I would need to know how to let the programatically selected node make graphically in the state "selected" like the user clicked on it. SelectedNode only makes this one internally selected. Thank you very much!
The reason it does not show as highlighted is due to the tree view not having focus. This is in a button click event on my test form:
TreeView1.SelectedNode = TreeView1.Nodes(2);
TreeView1.Focus();
Which highlights the node properly. if you remove the Focus(); call it doesn't highlight until you click into the tree view (anywhere in the tree view, not necessarily on to the node that you want to be selected).
TreeView1.SelectedNode.BackColor = SystemColors.HighlightText; // This will work
Above solutions will only set the focus on it but will not change the highlight view of it.
This works for me for .net 3.5:
Set the treeview component's DrawMode property to: OwnerDrawAll
Then in the DrawNode event write the following:
if (((e.State & TreeNodeStates.Selected) != 0) && (!MyTreeView.Focused))
e.Node.ForeColor = Color.Blue;
else
e.DrawDefault = true;
And in the BeforeSelect event have:
if (MyTreeView.SelectedNode != null)
MyTreeView.SelectedNode.ForeColor = Color.Black;
e.Node.ForeColor = Color.Blue;
I don't know if it helps you or not but check the taborder of the the page and make sure that the tree view control has tab order of 0
Here is what I got to work:
void myProcedure()
{
// Hookup a DrawMode Event Handler
this.myTV.DrawNode += myTV_DrawNode;
// Set DrawMode and HideSelection
this.myTV.DrawMode = TreeViewDrawMode.OwnerDrawText;
this.myTV.HideSelection = false;
// Make sure the TreeView has Focus
this.myTV.Focus();
// Make sure the TreeView is Selected
this.myTV.Select();
// If the TreeView has a Node, I want to select the first Node to demonstrate.

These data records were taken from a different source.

-- ==== Sys2Proof/Decode.lean ====
section
/-! DEFINITION. No row of spec/opcode_table.json gives bits to its happening, so no table word spells one. The byte layouts of the
host commands (spec/11 section 11.3) are read where a frame is judged, in Machine/Commands.lean. -/

namespace Sys2Proof

/-- The command that a table word spells: none, because no row of the table gives bits. -/
def decodeTableWord (_nbits _w : Nat) : Option Instr := none

end Sys2Proof
end

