-- ==== Sys2Proof/Config.lean ====
section
/-! DEFINITION. What one E48 fixes: the capacities and names of R159, and the two values its manual leaves open. -/

namespace Sys2Proof

/-- The last tick the part can make (R32). -/
def Config.tickMax : Nat := 1099511627775

/-- Rows of the history ring (R37). -/
def Config.ringRows : Nat := 4096

/-- Blocks of the record pool (R100). -/
def Config.poolBlocks : Nat := 128

/-- Records a block holds (R100). -/
def Config.blockRecords : Nat := 32

/-- Records a capture may hold (R93). -/
def Config.captureRecords : Nat := 1024

/-- Records a part frame may carry (R115). -/
def Config.partRecords : Nat := 56

/-- Entries the journal may hold (R125). -/
def Config.journalEntries : Nat := 1024

/-- The journal credit of a subscriber (R136). -/
def Config.journalCredit : Nat := 64

/-- Entries a journal frame may carry (R136). -/
def Config.frameEntries : Nat := 16

/-- Records the fault log may hold (R149). -/
def Config.faultRecords : Nat := 4

/-- Places of a link's reply queue (R169). -/
def Config.replyPlaces : Nat := 4

/-- Places of a readout unit's delivery queue (R104). -/
def Config.deliveryPlaces : Nat := 8

/-- The vendor name "Vessaro", padded to 8 bytes (R159). -/
def Config.vendorName : List Byte := [0x56, 0x65, 0x73, 0x73, 0x61, 0x72, 0x6F, 0x00]

/-- The family name "Arcowen", padded to 8 bytes (R159). -/
def Config.familyName : List Byte := [0x41, 0x72, 0x63, 0x6F, 0x77, 0x65, 0x6E, 0x00]

/-- The part name "E48", padded to 4 bytes (R159). -/
def Config.partName : List Byte := [0x45, 0x34, 0x38, 0x00]

/-- The revision of the part this manual describes (R159). -/
def Config.revision : Nat := 1

/-- The 16 capacities of IDENT, in the order R159 lists them. -/
def Config.capacities : List Nat :=
  [48, 6, 4, 8, 2, 4096, 128, 32, 1024, 56, 1024, 64, 16, 4, 4, 8]

/-- UNVERIFIED (log 10). What the unit number is made from: set when the part is made, and not stated. No body: nothing can be proved
of its value. -/
opaque Config.unitSeed : Nat

/-- The unit number of R159, 1 … 2^32 − 1: the open value, kept inside the range the rule gives. -/
def Config.unitNumber : Nat := Config.unitSeed % 4294967295 + 1

/-- UNVERIFIED (log 8). The check code of a row from its tick, levels, held set and test marker (R36). The manual gives neither the
function nor its width. No body: nothing can be proved of its value. -/
opaque Config.rowCheckCode : Nat → Bitmap → Bitmap → Bool → Nat

end Sys2Proof
end

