-- ==== Sys2Proof/Machine/Ring.lean ====
section
/-! DEFINITION. The history ring: appending a row (R36, R37), damage (R41), and the fixed answer to a read (R40, R42). -/

namespace Sys2Proof.Machine

/-- The check code computed again from a row's stored fields (R41, R42). -/
def Row.code (r : Row) : Nat := Config.rowCheckCode r.tick r.levels r.held r.test

/-- The check code stored in a row (R36). -/
def Row.check (r : Row) : Nat := r.code ^^^ r.syndrome

/-- A row is damaged when the code computed again differs from the stored one (R41), which is when the two differ in some bit
(`Row.damaged_iff` in Laws/Ring.lean). -/
def Row.damaged (r : Row) : Bool := r.syndrome != 0

/-- The row made from a conditioned sample (R36), intact, with its check code. -/
def Row.ofSample (c : Conditioned) : Row where
  tick := c.tick
  levels := c.levels
  held := c.held
  test := c.test
  syndrome := 0

/-- The rows after an append: the oldest is removed first when 4096 are held (R37). -/
def appendRow (rows : List Row) (r : Row) : List Row :=
  (if rows.length < Config.ringRows then rows else rows.drop 1) ++ [r]

/-- What the ring gives of a row in an answer, for which it computes the row's code again: a damaged row with its tick alone (R41, R42). -/
def Row.given (r : Row) : ReadRow where
  tick := r.tick
  content := if r.damaged then none else some ({ levels := r.levels, held := r.held }, r.test)

/-- Whether the ring holds a row at or after this end tick (R40). -/
def ringReaches (rows : List Row) (stop : Int) : Bool :=
  match rows.getLast? with
  | some r => decide (stop ≤ (r.tick : Int))
  | none => false

/-- The answer the ring fixes for a read of the ticks start to stop (R40). -/
def ringAnswer (rows : List Row) (start stop : Int) : ReadAnswer where
  oldest := (rows.head?.map (·.tick)).getD 0
  rows := (rows.filter fun r => decide (start ≤ (r.tick : Int)) && decide ((r.tick : Int) ≤ stop)).map Row.given

/-- A read the ring had to defer is taken at the append that brings its end tick (R40). -/
def ReadRequest.atAppend (q : ReadRequest) (before after : List Row) : ReadRequest :=
  match q.answer with
  | some _ => q
  | none =>
    if !ringReaches before q.stop && ringReaches after q.stop then { q with answer := some (ringAnswer after q.start q.stop) } else q

/-- The answer of a read when the ring takes it now: fixed already, or fixed now if the ring holds a row at or after the end (R40). -/
def ReadRequest.take (q : ReadRequest) (rows : List Row) : Option ReadAnswer :=
  match q.answer with
  | some a => some a
  | none => if ringReaches rows q.stop then some (ringAnswer rows q.start q.stop) else none

/-- The ring takes the next conditioned sample handed to it and appends its row (R37); reads that waited for the row are taken (R40). -/
def ringAppend (s : State) : State :=
  match s.wires.ringIn with
  | [] => s
  | c :: rest =>
    let rows := appendRow s.ring (Row.ofSample c)
    (s.setRing rows).modWires fun w =>
      { w with
        ringIn := rest
        reads := { x0 := w.reads.x0.map (·.atAppend s.ring rows), x1 := w.reads.x1.map (·.atAppend s.ring rows) } }

/-- DEDUCED (log 36). The ring takes every sample on its way to it, before the next arrives (R37). -/
def ringCatchUp (s : State) : State := s.wires.ringIn.foldl (fun t _ => ringAppend t) s

/-- The ring takes every read that it need not defer: its answer is fixed, and later happenings leave it (R40). -/
def ringTakeReads (s : State) : State :=
  let fix (q : ReadRequest) : ReadRequest := { q with answer := q.take s.ring }
  s.modWires fun w => { w with reads := { x0 := w.reads.x0.map fix, x1 := w.reads.x1.map fix } }

/-- DEDUCED (log 15). The ring takes a START (R38): the samples and the reads that were on their way to it come first (R28, R40), and then it
is emptied. -/
def ringTakeStart (s : State) : State := (ringTakeReads (ringCatchUp s)).setRing []

/-- A storage upset strikes a row (R41): an intact row's stored fields become what the upset leaves, and no longer match its check code. A
damaged row stays as it is, and what leaves every field matching is no upset (log 9). -/
def Row.strike (r : Row) (levels held : Bitmap) (test : Bool) (syndrome : Nat) : Row :=
  if r.damaged || syndrome == 0 then r else { r with levels := levels, held := held, test := test, syndrome := syndrome }

/-- The upset at the row of this tick (R41). -/
def damageRow (tick : Nat) (levels held : Bitmap) (test : Bool) (syndrome : Nat) (s : State) : State :=
  s.setRing (s.ring.map fun r => if r.tick = tick then r.strike levels held test syndrome else r)

/-! ## The rows of the table -/

/-- RING_APPEND (R37). -/
def execRingAppend : State → Host.Outcome State Fault Refusal := unlessHeld ringAppend

/-- ROW_DAMAGE (R41). The operands after the tick are what the upset leaves stored in the row (log 9). -/
def execRowDamage (tick : Nat) (levels held : Bitmap) (test : Bool) (syndrome : Nat) : State → Host.Outcome State Fault Refusal :=
  unlessHeld (damageRow tick levels held test syndrome)

end Sys2Proof.Machine
end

if (this.myTV.Nodes.Count > 0)
{
// Make sure the node is visible
this.myTV.Nodes[0].EnsureVisible();
// Make sure the Node is Selected
this.myTV.SelectedNode = myTV.Nodes[0];
}
// Make sure the SelectedNode IS the Node that we programmatically want to select.
textBox1.Text = this.myTV.SelectedNode.Text;
// if we display sanityCheck1 string, it actually is the correct node.text
// Make sure .NET runtime knows the Node is selected
textBox1.Text += " is Selected = " + this.myTV.SelectedNode.IsSelected.ToString();
}
Following up: laalto answered the How to HighLight the TreeView.Node. The following code in the DrawNode Event Handler, from samball's answer, properly highlights the TreeView.Node based on its Selected State.
private void myTV_DrawNode(object sender, DrawTreeNodeEventArgs e)
{
// first, let .NET draw the Node with its defaults
e.DrawDefault = true;
// Now update the highlighting or not
if (e.State == TreeNodeStates.Selected)
{
e.Node.BackColor = SystemColors.Highlight;
e.Node.ForeColor = SystemColors.HighlightText;
}
else
{
e.Node.BackColor = ((TreeView)sender).BackColor;
e.Node.ForeColor = ((TreeView)sender).ForeColor;
}
}
Platform = C# .NET 4.5 in Windows 10, Visual Studio 2015
TreeView1.SelectedNode = TreeView1.Nodes(2);
this.ActiveControl = TreeView1;
This works for me (.net 4.7)
The underlying Win32 control supports this (think it's TVIS_DROPHILITED), but I can't see the same functionality exposed through the TreeView control.
As theraneman says, you could fake it with the TreeNode.ForeColor and BackColor properties...
I had an similar issue and wanted to have a TreeView node selected (highlighted) on form load.
Maybe someone has the same problem, too.
I first tried Pondidum's solution. Without success.
But then I found the solution in another thread: Simply set the TabIndex of the TreeView to 0.
In that case you don't need to set the focus. Just choose the node that should be selected by using SelectedNode and set the TabIndex. That's it.
Not sure, but can you not change the background color of that node?